Similarly, when dc02.mycompany.local attempts to pull replication data from dc01.mycompany.local, the restored AD object CN=dc01$ (in the dc02.mycompany.local out-of-date copy of AD) will match neither CurrVal nor OldVal on dc01.mycompany.local, so dc02.mycompany.local cannot pull the replication data from dc01.mycompany.local. Pull replication fails in both directions and the Event Log error messages start populating.
Troubleshooting
Before you assume an out-of-date password is the problem, you must verify the two servers can communicate with each other. From the the newly restored DC attempt to ping the other DC. Open an administrative console and type:
ping dc01.mycompany.local
where dc01.mycompany.local is the fully qualified domain name (FQDN) of the Primary Domain Controller in the domain. If this fails you have a basic network connectivity problem. You need to fix that first.
Solution
If they are able to communicate and are generating the errors listed above, then you should reset the DC Shared Secret.
On the recently restored DC, run the Netdom console utility to reset its machine account password:
netdom resetpwd /server:dc01.mycompany.local /UserD:mycompanyAdministrator /PasswordD:*
where “Administrator” is the name of a user account on dc01 that has administrator privileges to change the passwords of other users, and “mycompany” is the name of the domain. The command Netdom resetpwd will do following:
- Write the new random password hash to $MACHINE.ACC in the registry of the local computer (dc02) as CurrVal. The prior password hash is moved to OldVal.
- Update the AD object CN=dc02$ on dc01 with the new password hash (using the supplied logon credentials).
- Update the AD object CN=dc02$ on the local computer (dc02) with the same new password hash (for local loopback connections).
- This will allow dc01 to connect to dc02 to pull replication data from dc02.
- This will also allow dc01 to replicate the new password to all of the other DCs in the domain, allowing them all to also connect to dc02.
Note: In rare cases you might also need to stop and restart the Kerberos Distribution Center (KDC) service.
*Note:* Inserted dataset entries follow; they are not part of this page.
-- ==== Sys2Proof/WellFormed.lean ====
section
/-! DEFINITION. Which commands name things that the device has: every operand within the range the spec gives it (port, pipeline, table,
register offset, key). A command that does not reaches nothing of the device, and `exec` leaves the state as it is (log entry 3). -/

namespace Sys2Proof

/-- A command of the spec. -/
def Instr.wf : Instr → Bool
  | .coldReset cold => decide (cold.mode < 4 ∧ cold.bootSrc < 4)
  | .serdesCalibrationDone => true
  | .bootImageLoaded => true
  | .warmReset => true
  | .glbWarmResetCmd _ key => decide (key < 65536)
  | .brownOut die => decide (die < 2)
  | .brownOutRecovery => true
  | .railLoss rail => decide (1 ≤ rail ∧ rail < 7)
  | .standbySupplyLoss => true
  | .refclkLoss => true
  | .refclkReturn => true
  | .junctionTempRead tjA tjT => decide (-128 ≤ tjA ∧ tjA < 128 ∧ -128 ≤ tjT ∧ tjT < 128)
  | .avsAdjust _ _ _ _ => true
  | .blockReset src => decide (src < 4096)
  | .tickStart _ fec => decide (∀ x ∈ fec, x.1 < 256)
  | .slotCycle _ _ => true
  | .slackCycle _ _ => true
  | .frameReceive port _ _ _ => decide (port < 256)
  | .cycMinRst => true
  | .digestLatchRead _ => true
  | .lookupResult => true
  | .endOfPass => true
  | .chartLoadGo _ => true
  | .chartLoadRead => true
  | .chartLoadComplete => true
  | .parseLoadGo _ => true
  | .parseLoadRead => true
  | .parseLoadComplete => true
  | .swapArm scope _ => decide (scope < 4)
  | .swapArmChecked => true
  | .swapDisarm => true
  | .chartSwap => true
  | .seqRoleSwap => true
  | .seqMismatch pair _ _ => decide (pair < 32)
  | .seqResyncDone pair => decide (pair < 32)
  | .asxWrite _ tbl entry data => decide (tbl < 64 ∧ entry < 262144 ∧ data.length ≤ 25)
  | .asxClear _ tbl entry => decide (tbl < 64 ∧ entry < 262144)
  | .asxInsert _ tbl entry data => decide (tbl < 64 ∧ entry < 262144 ∧ data.length ≤ 25)
  | .asxMaskp _ tbl entry data => decide (tbl < 64 ∧ entry < 262144 ∧ data.length ≤ 25)
  | .asxRead _ tbl entry => decide (tbl < 64 ∧ entry < 262144)
  | .asxOpStart => true
  | .asxFailover bank => decide (bank < 128)
  | .asxBankReturn bank => decide (bank < 128)
  | .asxReturnComplete bank _ => decide (bank < 128)
  | .lpmAdd _ tbl index data => decide (tbl < 16 ∧ index < 8388608 ∧ data.length ≤ 16)
  | .lpmDel _ tbl index data => decide (tbl < 16 ∧ index < 8388608 ∧ data.length ≤ 16)
  | .exInsert _ tbl index data => decide (tbl < 16 ∧ index < 8388608 ∧ data.length ≤ 16)
  | .exUpdate _ tbl index data => decide (tbl < 16 ∧ index < 8388608 ∧ data.length ≤ 16)
  | .exDelete _ tbl index data => decide (tbl < 16 ∧ index < 8388608 ∧ data.length ≤ 16)
  | .exSlotclr _ tbl index => decide (tbl < 16 ∧ index < 8388608)
  | .dirWrite _ tbl index data => decide (tbl < 16 ∧ index < 8388608 ∧ data.length ≤ 16)
  | .memberWrite _ tbl index data => decide (tbl < 16 ∧ index < 8388608 ∧ data.length ≤ 16)
  | .ctxWrite _ tbl index data => decide (tbl < 16 ∧ index < 8388608 ∧ data.length ≤ 16)
  | .ctxRead _ tbl index => decide (tbl < 16 ∧ index < 8388608)
  | .ctxReadClr _ tbl index => decide (tbl < 16 ∧ index < 8388608)
  | .t2DirWrite _ tbl index data => decide (tbl < 16 ∧ index < 8388608 ∧ data.length ≤ 16)
  | .t2Write _ tbl index data => decide (tbl < 16 ∧ index < 8388608 ∧ data.length ≤ 16)
  | .lkuOpStart => true
  | .t2ReadComplete who _ _ _ _ => decide (who.wf = true)
  | .t2Deadline => true
  | .t2BufWriteIssue => true
  | .t2BufWriteComplete entry _ => decide (entry < 256)
  | .carriagePlace port => decide (port < 64)
  | .carriageReadReturn port => decide (port < 64)
  | .freeListRejoin => true
  | .dptAuditStartCmd => true
  | .auditStart => true
  | .auditApply => true
  | .queCfgWrite _ type index _ tick data => decide (type < 16 ∧ index < 262144 ∧ tick < 281474976710656 ∧ data.length ≤ 8)
  | .queCfgRead _ type index _ tick => decide (type < 16 ∧ index < 262144 ∧ tick < 281474976710656)
  | .queCfgReadClr _ type index _ tick => decide (type < 16 ∧ index < 262144 ∧ tick < 281474976710656)
  | .hbmCommandIssue stack pc => decide (stack < 8 ∧ pc < 64)
  | .hbmReadComplete stack pc => decide (stack < 8 ∧ pc < 64)
  | .hbmRefresh stack pc => decide (stack < 8 ∧ pc < 64)
  | .stackSrEntryDone stack => decide (stack < 8)
  | .stackSrExitDone stack => decide (stack < 8)
  | .stackTempRead stack temp => decide (stack < 8 ∧ -128 ≤ temp ∧ temp < 128)
  | .stackTrainingDone stack _ => decide (stack < 8)
  | .hbmCalibration stack pc => decide (stack < 8 ∧ pc < 64)
  | .wanDeparture pipe => decide (pipe < 64)
  | .tsFifoPop => true
  | .cmRead cage page offset len bank => decide (cage < 32 ∧ page < 256 ∧ offset < 256 ∧ 1 ≤ len ∧ len ≤ 128 ∧ bank < 256)
  | .cmWrite cage page offset len bank data => decide (cage < 32 ∧ page < 256 ∧ offset < 256 ∧ 1 ≤ len ∧ len ≤ 128 ∧ bank < 256 ∧ data.length ≤ 128)
  | .mgmtBusTransactionDone ctrl code _ => decide (ctrl < 8 ∧ code < 256)
  | .marginPoll port _ _ => decide (port < 256)
  | .wanBlockLock kind n => decide (kind < 3 ∧ n < 256)
  | .wanBlockLockLoss kind n => decide (kind < 3 ∧ n < 256)
  | .localOrRemoteFaultReceived port _ _ => decide (port < 256)
  | .bearingPropose port m _ gap => decide (port < 256 ∧ m.ring < 64 ∧ 8 ≤ gap)
  | .bearingAccept port m => decide (port < 256 ∧ m.ring < 64)
  | .bearingDrain port m => decide (port < 256 ∧ m.ring < 64)
  | .bearingSwitch port m => decide (port < 256 ∧ m.ring < 64)
  | .bearingConfirm port m => decide (port < 256 ∧ m.ring < 64)
  | .bearingRestore port m => decide (port < 256 ∧ m.ring < 64)
  | .bearingAbort port m => decide (port < 256 ∧ m.ring < 64)
  | .bearingResend port => decide (port < 256)
  | .adaptiveDrain port => decide (port < 256)
  | .adaptiveSwitch port => decide (port < 256)
  | .ceilingRestore port => decide (port < 256)
  | .cleanReceive port => decide (port < 256)
  | .retuneFifoDrained port => decide (port < 256)
  | .retuneApply port => decide (port < 256)
  | .retuneTimeout port => decide (port < 256)
  | .fabricDeparture pipe => decide (pipe < 64)
  | .fabricCodewordReceive lane _ hdr stream _ => decide (lane < 320 ∧ hdr < 1048576 ∧ stream.length = 640)
  | .fabricDataCell _ => true
  | .fabricXoff ddev => decide (ddev < 1024)
  | .fabricXon ddev => decide (ddev < 1024)
  | .fabricUnreach ddev => decide (ddev < 1024)
  | .fabricReach ddev => decide (ddev < 1024)
  | .fabricProbe lane _ _ => decide (lane < 320)
  | .fabricLstat lane _ => decide (lane < 320)
  | .fabricEnable => true
  | .fabricProbeDone => true
  | .fabricDisable => true
  | .fabricCodewordLock lane => decide (lane < 320)
  | .fabricCodewordLockLoss lane => decide (lane < 320)
  | .energyWindowLatch _ => true
  | .sagWarning die _ => decide (die < 2)
  | .sagDeep die _ => decide (die < 2)
  | .sagReturn die _ => decide (die < 2)
  | .puntHandoff => true
  | .puntWrite ring _ _ => decide (ring < 64)
  | .puntWaitExpire ring => decide (ring < 64)
  | .puntDoorbell ring tail => decide (ring < 64 ∧ tail < 65536)
  | .injectDoorbell ring tail => decide (ring < 16 ∧ tail < 65536)
  | .injectDescriptorFetched tag bytes => decide (tag < 16384 ∧ bytes.length = 32)
  | .injectFrameStaged tag _ => decide (tag < 16384)
  | .ringArm ring value => decide (ring < 80 ∧ value < 4294967296)
  | .ringArmComplete ring => decide (ring < 80)
  | .ringDisable ring value => decide (ring < 80 ∧ value < 4294967296)
  | .busMasterDisable => true
  | .hostReadCompletion tag _ => decide (tag < 16384)
  | .completionTimeout tag => decide (tag < 16384)
  | .windowRead off len => decide (off < 14680064 ∧ 1 ≤ len ∧ off % 4096 + len ≤ 4096)
  | .windowWrite off bytes => decide (off < 14680064 ∧ 1 ≤ bytes.length ∧ off % 4096 + bytes.length ≤ 4096)
  | .windowCommit => true
  | .flrPf0 => true
  | .flrPf1 => true
  | .hostReset _ => true
  | .pcieLinkLoss => true
  | .pcieConfigurationRequest q => decide (q.fn < 2)
  | .perstNDeassertion => true
  | .pcieLinkTrained speed width _ => decide (speed < 16 ∧ width < 16)
  | .tagWithholdExpire tag => decide (tag < 16384)
  | .supervisedRailReturn rail => decide (1 ≤ rail ∧ rail < 7)
  | .sidebandFrame _ => true
  | .sidebandInputApply => true
  | .slotControlWrite cage value => decide (cage < 32 ∧ value < 4294967296)
  | .hostBadAccess kind addr len => decide (kind < 3 ∧ (kind = 2 ∨ addr % 4 ≠ 0 ∨ len ≠ 4))
  | .unmappedAccess fn _ addr => decide (fn < 2 ∧ addr < 67108864)
  | .registerWrite fn addr value => decide (fn < 4 ∧ addr < 67108864 ∧ value < 4294967296)
  | .cxlRetrain port _ => decide (port < 4)
  | .cxlTrainingDone port _ _ _ speed width => decide (port < 4 ∧ speed < 16 ∧ width < 32)
  | .cxlTrainingTimeout port => decide (port < 4)
  | .cxlReady port => decide (port < 4)
  | .cxlReadComplete port who _ _ _ _ => decide (port < 4 ∧ who < 2)
  | .cxlWriteComplete port _ => decide (port < 4)
  | .cxlReadTimeout port => decide (port < 4)
  | .cxlLinkDown port => decide (port < 4)
  | .convoyBlockLock port => decide (port < 3)
  | .convoyBlockLockLoss port => decide (port < 3)
  | .convoyPortRetrain port => decide (port < 3)
  | .sync port _ _ => decide (port < 3)
  | .syncSend _ => true
  | .syncTimeout => true
  | .hopMeasure _ => true
  | .dreq port _ _ _ => decide (port < 3)
  | .dresp port _ _ _ _ => decide (port < 3)
  | .size port _ _ _ _ _ => decide (port < 3)
  | .sizeWaitExpire port => decide (port < 3)
  | .assign port _ _ _ _ => decide (port < 3)
  | .kset port _ _ _ => decide (port < 3)
  | .recount port _ _ => decide (port < 3)
  | .convoyEnum => true
  | .action port _ _ acode _ _ => decide (port < 3 ∧ acode < 256)
  | .nav port _ _ _ _ => decide (port < 3)
  | .convoyBadMessage port kind _ _ _ _ => decide (port < 3 ∧ kind < 3)
  | .health port _ _ _ _ => decide (port < 3)
  | .healthReportSend => true
  | .healthReportMiss => true
  | .helmInChange pat _ => decide (pat < 4)
  | .helmReleaseCmd => true
  | .helmKick key => decide (key < 65536)
  | .helmWatchdogExpire => true
  | .helmBackoffEnd => true
  | .reclaimSet => true
  | .plannedHandover => true
  | .navRoleSwap => true
  | .navMismatch die _ _ => decide (die < 2)
  | .navResyncDone die => decide (die < 2)
  | .faultDetect src cls event _ _ _ => decide (src < 4096 ∧ cls < 4 ∧ event < 256)
  | .faultHalt => true
  | .quenchWindowClose => true
  | .faultClearOne die => decide (die < 2)
  | .faultClearAll die classes => decide (die < 2 ∧ classes < 8)
  | .softwareRevoke holder key => decide (holder < 65536 ∧ key < 65536)
  | .holderRegrant => true
  | .reactionWrite src value => decide (src < 4096 ∧ value < 4294967296)
  | .faultInjectRecord src cls event => decide (src < 4096 ∧ cls < 4 ∧ event < 256)
  | .faultInjectSingleBit src cls event => decide (src < 4096 ∧ cls < 4 ∧ event < 256)
  | .faultInjectDoubleBit src cls event => decide (src < 4096 ∧ cls < 4 ∧ event < 256)
  | .testTokenCheck => true
  | .testTokenCheckDone => true
  | .sweepStart => true
  | .sweepPeriodic => true
  | .sweepDone => true
  | .userPageRead off len => decide (14680064 ≤ off ∧ off < 16777216 ∧ 1 ≤ len)
  | .userPageWrite => true
  | .phaseAdjust adj => decide (adj < 4294967296)
  | .offsetCommit => true
  | .ppsInEdge _ _ => true
  | .clk10mEdge _ => true
  | .ppsOutRise => true
  | .ppsOutFall => true
  | .fwGoHdr src => decide (src < 4)
  | .fwHeaderCheckDone => true
  | .fwDataBlock block => decide (block < 8192)
  | .fwStagingDone _ => true
  | .fwLoad => true
  | .fwLoadDone _ => true
  | .fwActivate => true
  | .fwAbort => true
  | .fwRevert => true
  | .fwSend dst sbank => decide (dst < 65536 ∧ sbank < 2)
  | .fwHandoverStart => true
  | .fwHandoverReady die record => decide (die < 2 ∧ record.length ≤ 4194304)
  | .fwSwitch => true
  | .fwResyncDone => true
  | .fwConfirm key _ => decide (key < 65536)
  | .fwConfirmDone => true
  | .flashRead addr => decide (addr < 268435456)
  | .flashProgram addr => decide (addr < 268435456)
  | .flashErase addr => decide (addr < 268435456)
  | .flashCmdDone _ => true
  | .fwrVersion m => decide (m.port < 3)
  | .fwrOffer m => decide (m.port < 3)
  | .fwrAccept m => decide (m.port < 3)
  | .fwrRefuse m => decide (m.port < 3)
  | .fwrData m => decide (m.port < 3)
  | .fwrAck m => decide (m.port < 3)
  | .fwrDone m => decide (m.port < 3)
  | .fwrAbort m => decide (m.port < 3)
  | .fwrRequest m => decide (m.port < 3)
  | .fwRelayResend => true
  | .fwRelayRxTimeout => true

end Sys2Proof
end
See How to use Netdom.exe to reset machine account passwords of a Windows Server domain controller.
On the other DC, you need to reset dc01’s shared secret so that dc02 can pull replication data in the reverse direction. On the other DC (dc01), run the Netdom console utility to reset its machine account password:
netdom resetpwd /server:dc02.mycompany.local /UserD:mycompanyAdministrator /PasswordD:*
where “Administrator” is the name of a user account on dc01 that has administrator privileges to change the passwords of other users, and “mycompany” is the name of the domain. The command Netdom resetpwd will do following:
- Write the new random password hash to $MACHINE.ACC in the registry of the PDC (dc01) as CurrVal. The prior password hash is moved to OldVal.
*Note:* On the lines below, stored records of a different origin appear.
-- ==== Sys2Proof/Machine/DoBearings.lean ====
section
/-! DEFINITION. The meanings of the commands of one family. Margin steering between the two ends of a WAN link. -/

namespace Sys2Proof.Machine

/-- BEARING_PROPOSE (R270). A PROPOSE bearing message is received and accepted, aborted or resolved by SYSID. -/
def execBearingPropose (port : Nat) (m : BrgMsg) (capable : Bool) (gap : Nat) (s : State) : Host.Outcome State Fault Refusal :=
  s.act (.bearingPropose port m capable gap) fun d => d.core fun d => d.bearingPropose port m capable gap

/-- BEARING_ACCEPT (R267). An ACCEPT bearing message is received by the proposer. -/
def execBearingAccept (port : Nat) (m : BrgMsg) (s : State) : Host.Outcome State Fault Refusal :=
  s.act (.bearingAccept port m) fun d => d.core fun d => d.bearingAccept port m

/-- BEARING_DRAIN (R268). A DRAIN bearing message is received, and in a retune the proposer drains and echoes it. -/
def execBearingDrain (port : Nat) (m : BrgMsg) (s : State) : Host.Outcome State Fault Refusal :=
  s.act (.bearingDrain port m) fun d => d.core fun d => d.bearingDrain port m

/-- BEARING_SWITCH (R267). A SWITCH bearing message is received and the proposer starts its clean-receive wait or schedules its
apply. -/
def execBearingSwitch (port : Nat) (m : BrgMsg) (s : State) : Host.Outcome State Fault Refusal :=
  s.act (.bearingSwitch port m) fun d => d.core fun d => d.bearingSwitch port m

/-- BEARING_CONFIRM (R267). A CONFIRM bearing message is received and the leader sets the new ceiling at admission + 3. -/
def execBearingConfirm (port : Nat) (m : BrgMsg) (s : State) : Host.Outcome State Fault Refusal :=
  s.act (.bearingConfirm port m) fun d => d.core fun d => d.bearingConfirm port m

/-- BEARING_RESTORE (R267). A RESTORE bearing message is received and the proposer takes the new entry. -/
def execBearingRestore (port : Nat) (m : BrgMsg) (s : State) : Host.Outcome State Fault Refusal :=
  s.act (.bearingRestore port m) fun d => d.core fun d => d.bearingRestore port m

/-- BEARING_ABORT (R269). An ABORT bearing message is received and the session ends with reversion. -/
def execBearingAbort (port : Nat) (m : BrgMsg) (s : State) : Host.Outcome State Fault Refusal :=
  s.act (.bearingAbort port m) fun d => d.core fun d => d.bearingAbort port m

/-- BEARING_RESEND (R269). An end waiting RTO ticks resends its last message, or aborts with 0x06 when retries are spent. -/
def execBearingResend (port : Nat) (s : State) : Host.Outcome State Fault Refusal :=
  s.act (.bearingResend port) fun d => d.core fun d => d.bearingResend port

/-- ADAPTIVE_DRAIN (R267). At Td the leader's ceilings fall to min(old, new) and DRAIN is sent. -/
def execAdaptiveDrain (port : Nat) (s : State) : Host.Outcome State Fault Refusal :=
  s.act (.adaptiveDrain port) fun d => d.core fun d => d.leaderDrain port

/-- ADAPTIVE_SWITCH (R267). At Ts the leader starts the ApplyImmediate write and sends SWITCH. -/
def execAdaptiveSwitch (port : Nat) (s : State) : Host.Outcome State Fault Refusal :=
  s.act (.adaptiveSwitch port) fun d => d.core fun d => d.leaderSwitch port

/-- CEILING_RESTORE (R267). Three ticks after admitting CONFIRM or RESTORE, the new ceiling takes effect and MASKED clears. -/
def execCeilingRestore (port : Nat) (s : State) : Host.Outcome State Fault Refusal :=
  s.act (.ceilingRestore port) fun d => d.core fun d => d.ceilingRestore port

/-- CLEAN_RECEIVE (R267). The receive side has been clean for CONFIRM ticks and CONFIRM is sent. -/
def execCleanReceive (port : Nat) (s : State) : Host.Outcome State Fault Refusal :=
  s.act (.cleanReceive port) fun d => d.core fun d => d.cleanReceive port

/-- RETUNE_FIFO_DRAINED (R268). The leader's transmit FIFO empties and it injects SWITCH with its apply delay. -/
def execRetuneFifoDrained (port : Nat) (s : State) : Host.Outcome State Fault Refusal :=
  s.act (.retuneFifoDrained port) fun d => d.core fun d => d.retuneDrained port

/-- RETUNE_APPLY (R268). At its apply tick an end applies ApplyDPInit for the staged application. -/
def execRetuneApply (port : Nat) (s : State) : Host.Outcome State Fault Refusal :=
  s.act (.retuneApply port) fun d => d.core fun d => d.retuneApply port

/-- RETUNE_TIMEOUT (R269). A retune whose link is not up within MAX ticks reverts to the old application. -/
def execRetuneTimeout (port : Nat) (s : State) : Host.Outcome State Fault Refusal :=
  s.act (.retuneTimeout port) fun d => d.core fun d => d.retuneTimeout port

end Sys2Proof.Machine
end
- Update the object CN=dc01$ on dc02 with the new password hash (using the supplied logon credentials).
- Update the object CN=dc01$ on the local computer (dc01) with the same new password hash (for local loopback connections).
- This will allow dc02 to connect to dc01 to pull replication data from it. Other DCs can still connect to dc01 using the old password hash (in $MACHINE.ACC OldVal). They will receive an update with dc01’s new password hash via normal automated replication efforts.
Eventually the new password hash in CN=dc01$ will replicate to any other DCs in the domain.